Disclaimer: Extracting text from PDF files is a suprisingly difficult task, read our publication "A Benchmark and Evaluation for Text Extraction from PDF" to learn why. Further, PdfAct is still in an early alpha state and is still under development. So please excuse bugs and use PdfAct on your own risk :-)

1. Checkout

Checkout the repository

git clone https://github.com/ad-freiburg/pdfact.git
cd pdfact

2. Run PdfAct

You have several options to run PdfAct.

2.1 Without Docker

Build the project with

mvn install

This will produce the two executables ./bin/pdfact.jar and ./bin/pdfact. Both files are logically equivalent, as they accept the exact same command line options, will run the exact same code in the background and will also produce the exact same extraction output for the same PDF file.
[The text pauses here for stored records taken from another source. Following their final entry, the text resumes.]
-- ==== Sys2Proof/Tests/Slice0.lean ====
section
/-! SUPPORT. Tests with expected values from the spec's own examples and vectors (95_test_vectors.md), and for each statement with
hypotheses a witness that meets them. -/

namespace Sys2Proof.Tests

open Sys2Proof Sys2Proof.Machine

/-- The next state of an outcome, if it has one. -/
def nextOf : Result → Option State
  | .next s => some s
  | .fault _ => none
  | .refused _ => none

/-- The buffer after the first eight bytes of Scenario A: 59 59 64 00 C8 00 98 08 (95_test_vectors.md L1-A). -/
def bufA : Memory := [(0, 0x59#8), (1, 0x59#8), (2, 0x64#8), (4, 0xC8#8), (6, 0x98#8), (7, 0x08#8)]

/-- COLLECT with the first eight bytes of Scenario A pushed after START.M (95_test_vectors.md P1, words 0 to 8). -/
def beforeFinalA : State :=
  { State.reset with phase := .collect, len := 9#4, idx := 8#4, sum := 0x7E#8, buf := bufA }

/-- DONE after Scenario A (95_test_vectors.md P1, the end state but for `rdata`). -/
def doneA : State :=
  { State.reset with
    phase := .done, len := 9#4, idx := 9#4, sum := 0x7E#8, buf := bufA ++ [(8, 0x7E#8)], ok := true, ckOk := true, hdrOk := true
    resValid := true, ckCalc := 0x7E#8, ckRecv := 0x7E#8, dist := 0x0064#16, strength := 0x00C8#16, tempRaw := 0x0898#16 }

/-- A raw frame of seven bytes before its final one (95_test_vectors.md P3, words 0 to 6). -/
def beforeFinalC : State :=
  { State.reset with
    phase := .collect, kind := .raw, len := 7#4, idx := 6#4, sum := 0x69#8
    buf := [(0, 0x5A#8), (1, 0x07#8), (2, 0x01#8), (3, 0x07#8)] }

/-- A state whose next edge presents the word. -/
def presenting (s : State) (w : Word) : State := { s with inputs := [.edge (Pins.command w)] }

/-! ### Well-formedness -/

theorem test_wellFormed_startR : (AsmLine.startR 15).wellFormed = true ∧ (AsmLine.startR 16).wellFormed = false := by decide
theorem test_wellFormed_push : (AsmLine.push 255).wellFormed = true ∧ (AsmLine.push 256).wellFormed = false := by decide
theorem test_wellFormed_read : (AsmLine.read 15).wellFormed = true ∧ (AsmLine.read 16).wellFormed = false := by decide
theorem test_wellFormed_rdbuf : (AsmLine.rdbuf 15).wellFormed = true ∧ (AsmLine.rdbuf 16).wellFormed = false := by decide
theorem test_wellFormed_frameM_length :
    (AsmLine.frameM [1, 2, 3, 4, 5, 6, 7, 8, 9]).wellFormed = true ∧ (AsmLine.frameM [1, 2]).wellFormed = false := by decide
theorem test_wellFormed_frameM_byte : (AsmLine.frameM [1, 2, 3, 4, 5, 6, 7, 8, 256]).wellFormed = false := by decide
theorem test_wellFormed_frameR_length :
    (AsmLine.frameR []).wellFormed = false ∧ (AsmLine.frameR [1, 2, 3, 4, 5, 6, 7, 8, 9, 10]).wellFormed = false := by decide
theorem test_wellFormed_frameR_byte : (AsmLine.frameR [0]).wellFormed = true ∧ (AsmLine.frameR [300]).wellFormed = false := by decide

/-! ### Decoding: words written out from the patterns of 30_encoding.md R72, and the illegal ones of 95_test_vectors.md -/

theorem test_decode_nop : decode 0b0000000000000000#16 = .legal .nop := by decide
theorem test_decode_clear : decode 0b0001000000000000#16 = .legal .clear := by decide
theorem test_decode_startM : decode 0b0010000000000000#16 = .legal .startM := by decide
theorem test_decode_startR : decode 0b0011110000000000#16 = .legal (.startR 12#4) := by decide
theorem test_decode_push : decode 0b0100000001111110#16 = .legal (.push 0x7E#8) := by decide
theorem test_decode_read : decode 0b0101011000000000#16 = .legal (.read 6#4) := by decide
theorem test_decode_rdbuf : decode 0b0110001100000000#16 = .legal (.rdbuf 3#4) := by decide
theorem test_decode_nop_with_d : decode 0x0001#16 = .illegal .operandOfNone := by decide
theorem test_decode_push_with_a : decode 0x4100#16 = .illegal .aNotZero := by decide
theorem test_decode_startR_with_d : decode 0x3701#16 = .illegal .dNotZero := by decide
theorem test_decode_reserved_op : decode 0xF000#16 = .illegal .reservedOp := by decide
theorem test_decodeTableWord : decodeTableWord 16 0x5100 = some (.read 1#4) ∧ decodeTableWord 16 0x7123 = none := by decide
Both files simply provide two different options to run PdfAct from the command line:

Option 1:

java -jar ./bin/pdfact.jar [--help] [<options>] <pdf-file> [<output-file>]

Option 2:

./bin/pdfact [--help] [<options>] <pdf-file> [<output-file>]

Note that the syntax of both commands is principally the same and that they differ only in their prefixes ("java -jar ./bin/pdfact.jar" and "./bin/pdfact"). Obviously, Option 2 is much shorter and thus a bit more convenient to write.

Example commands

In the following, you will find some example commands that will give you an intuition on how to use PdfAct in general. Note that, for the sake of convenience, the commands are written in the shorter notation of Option 2. If you prefer to use the notation of Option 1 instead, just replace the "./pdfact" prefixes in the commands below by "java -jar ./pdfact.jar".

(1) Extract all text blocks from a PDF file as plain text and print them to the console.

./pdfact foo.pdf

This extracts all text blocks from the PDF file foo.pdf as plain text and prints them to the console (each text block separated by a blank line).

(2) Extract all text blocks from a PDF file as plain text and write them to a file.

./pdfact foo.pdf output.txt

Instead of printing the extraction output to the console, you can also write it to a file by specifying a file path as the second argument. In the command above, the extraction output is written to output.txt.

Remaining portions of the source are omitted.